Forum Moderators: open

Message Too Old, No Replies

xml and UTF-8

uuml undefined entity?

         

matthias

5:54 pm on Aug 4, 2002 (gmt 0)

10+ Year Member



I serve a xml document and the encoding is UTF-8 but I am not able to include a 'ü' (ü) in the document. All browsers keep telling me that uuml is an unknown entity. How else should I code 'ü'?

tedster

12:40 am on Aug 5, 2002 (gmt 0)

WebmasterWorld Senior Member 10+ Year Member



I'm pretty sure XML requires unicode instead of the named HTML character - ü in this case.

matthias

4:54 am on Aug 5, 2002 (gmt 0)

10+ Year Member



Thank you! Looks good.

2nd part of the question would be, how can I translate characters in unicode using php?

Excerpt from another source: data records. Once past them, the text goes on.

theorem driverSample_quiet {c : Chan} (hk : (s.chan c).cfg.kind = .cycle ∨ (s.chan c).cfg.kind = .slow)
    (hl : (s.chan c).chc.state ≠ .lockout) (hq : quietDriver (s.pins.inputs.sense.get c) (s.chan c) = true) :
    driverSample s c = (judgedDriver (s.pins.inputs.sense.get c) (s.chan c), .nothing) := by
  have quiet := of_decide_eq_true hq hk hl
  unfold driverSample driveSample judgedDriver
  by_cases hs : (s.chan c).driver.suspended = true
  · rw [if_pos hs, if_pos hs]
  rw [if_neg hs, if_neg hs]
  by_cases settling : (s.chan c).cfg.kind = .slow ∧ 0 < (s.chan c).driver.settle
  · rw [if_pos settling, if_pos settling]
  obtain ⟨clears, on, off⟩ := quiet (Bool.not_eq_true _ ▸ hs) fun k => by
    by_contra h
    exact settling ⟨k, Nat.pos_of_ne_zero h⟩
  rw [if_neg settling, if_neg settling]
  by_cases hu : (s.chan c).driver.uncontrolled = true
  · rw [if_pos hu, if_pos hu, judgeUncontrolled_quiet (clears hu)]
  · have controlled := Bool.eq_false_iff.2 hu
    rw [if_neg hu, if_neg hu, judgeControlled_quiet (on controlled) (off controlled)]

theorem slowCommand_eq (P M : Nat) (ch : Channel) : slowCommand P M ch = slowedDriver P M ch ch.driver := by
  unfold slowCommand slowedDriver
  by_cases hr : ch.chc.state = .running
  · have limit : driveLimit ch = if ch.gated then 0 else ch.claim.ceiling := by
      unfold driveLimit
      cases ch.gated <;> simp [hr]
    rw [if_pos hr, if_neg (by simp [hr]), limit]
    unfold slowAdvance
    split <;> rfl
  · rw [if_neg hr, if_pos hr]
    unfold Driver.commandRelay
    cases ch.driver.output <;> rfl

/-- The command of a half-cycle at a measured frequency (R101, step 2). -/
theorem driveCommand_counted {k : Option Frequency} (hf : perSecond k = 2 * f) (rising : Bool) (ch : Channel)
    (he : ch.cfg.kind = .cycle ∨ ch.cfg.kind = .slow) :
    driveCommand k rising ch =
      if ch.cfg.kind = .cycle then cycledDriver rising ch.driver
      else slowedDriver (ch.cfg.period * (2 * f)) (ch.cfg.minSwitch * (2 * f)) ch ch.driver := by
  unfold driveCommand
  obtain hk | hk := he <;> rw [hk]
  · unfold cycleCommand cycledDriver
    rfl
  · dsimp only
    rw [if_neg (by decide), slowCommand_eq, slowPeriod, slowMinSwitch, hf]

theorem driverShare_quiet {c : Chan} (rising : Bool) (hf : perSecond s.mtb.frequency = 2 * f)
    (hq : quietDriver (s.pins.inputs.sense.get c) (s.chan c) = true) :
    driverShare rising c s = s.mapChan c fun ch =>
      { ch with driver := countedDriver f rising (s.pins.inputs.sense.get c) ch } := by
  have element : (s.chan c).cfg.kind.isElement = true ↔ (s.chan c).cfg.kind = .cycle ∨ (s.chan c).cfg.kind = .slow := by
    cases (s.chan c).cfg.kind <;> simp [ChanKind.isElement]
  have works : driverWorks (s.chan c) = true ↔
      ((s.chan c).cfg.kind = .cycle ∨ (s.chan c).cfg.kind = .slow) ∧ (s.chan c).chc.state ≠ .lockout := by
    rw [driverWorks, Bool.and_eq_true, element, bne_iff_ne]
  by_cases hw : driverWorks (s.chan c) = true
  · obtain ⟨he, hl⟩ := works.1 hw
    have share := driverSample_quiet he hl hq
    rw [driverShare, if_pos hw, share]
    refine (mapChan_mapChan c
      (fun ch => { ch with driver := judgedDriver (s.pins.inputs.sense.get c) (s.chan c) })
      (fun ch => { ch with driver := driveCommand s.mtb.frequency rising ch }) s).trans (mapChan_congr ?_)
    have command := driveCommand_counted hf rising
      { s.chan c with driver := judgedDriver (s.pins.inputs.sense.get c) (s.chan c) } he
    refine congrArg (fun d => { s.chan c with driver := d }) (command.trans ?_)
    rw [countedDriver, if_neg hl]
    obtain hk | hk := he
    · rw [if_pos hk, if_pos hk]
    · have other : (s.chan c).cfg.kind ≠ .cycle := by simp [hk]
      rw [if_neg other, if_neg other, if_pos hk]
      rfl
  · rw [driverShare, if_neg hw]
    refine (mapChan_of_fixed ?_).symm
    have idle : countedDriver f rising (s.pins.inputs.sense.get c) (s.chan c) = (s.chan c).driver := by
      unfold countedDriver
      split_ifs with hl hc hs
      · rfl
      · exact absurd (works.2 ⟨.inl hc, hl⟩) hw
      · exact absurd (works.2 ⟨.inr hs, hl⟩) hw
      · rfl
    rw [idle]
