-- ==== Sys2Proof/Machine/Dispatch.lean ====
section
/-! DEFINITION. One arm for each command: its meaning. -/

namespace Sys2Proof.Machine

def exec (i : Instr) (s : State) : Host.Outcome State Fault Refusal :=
  match i with
  | .start => Sys2Proof.Machine.execStart s
  | .byte d => Sys2Proof.Machine.execByte d s
  | .endMessage => Sys2Proof.Machine.execEndMessage s
  | .seed => Sys2Proof.Machine.execSeed s
  | .next d => Sys2Proof.Machine.execNext d s

end Sys2Proof.Machine
end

(or should I ask such additional but related question separately in the php forum?)

Thors Hammer

5:00 am on Aug 5, 2002 (gmt 0)

10+ Year Member



Try this link, it might help

[html.about.com...]

Hope it helps :)

Thor

matthias

12:47 pm on Aug 5, 2002 (gmt 0)

10+ Year Member



If anybody cares, I found a xmlentities function on [docs.akbkhome.com...] which solves my problem.

ergophobe

9:27 pm on Aug 5, 2002 (gmt 0)

WebmasterWorld Senior Member 10+ Year Member Top Contributors Of The Month



Matthias,

I have wondered about the same thing and have been meaning to experiment with the XML functions native to PHP. Have tried just typing whatever text you want without entities, but in ISO-8859-1, and then using utf8_encode()? Here's the man page:

utf8_encode

(PHP 3>= 3.0.6, PHP 4 >= 4.0.0)
utf8_encode -- encodes an ISO-8859-1 string to UTF-8

Description

string utf8_encode ( string data)

This function encodes the string data to UTF-8, and returns the encoded version. UTF-8 is a standard mechanism used by Unicode for encoding wide character values into a byte stream. UTF-8 is transparent to plain ASCII characters, is self-synchronized (meaning it is possible for a program to figure out where in the bytestream characters start) and can be used with normal string comparison functions for sorting and such. PHP encodes UTF-8 characters in up to four bytes, like this:

Table 1. UTF-8 encoding

bytes bits representation
1 7 0bbbbbbb
2 11 110bbbbb 10bbbbbb
3 16 1110bbbb 10bbbbbb 10bbbbbb
4 21 11110bbb 10bbbbbb 10bbbbbb 10bbbbbb

Each b represents a bit that can be used to store character data.

matthias

10:13 pm on Aug 5, 2002 (gmt 0)

10+ Year Member



Yes, I saw this one too but it didn't worked.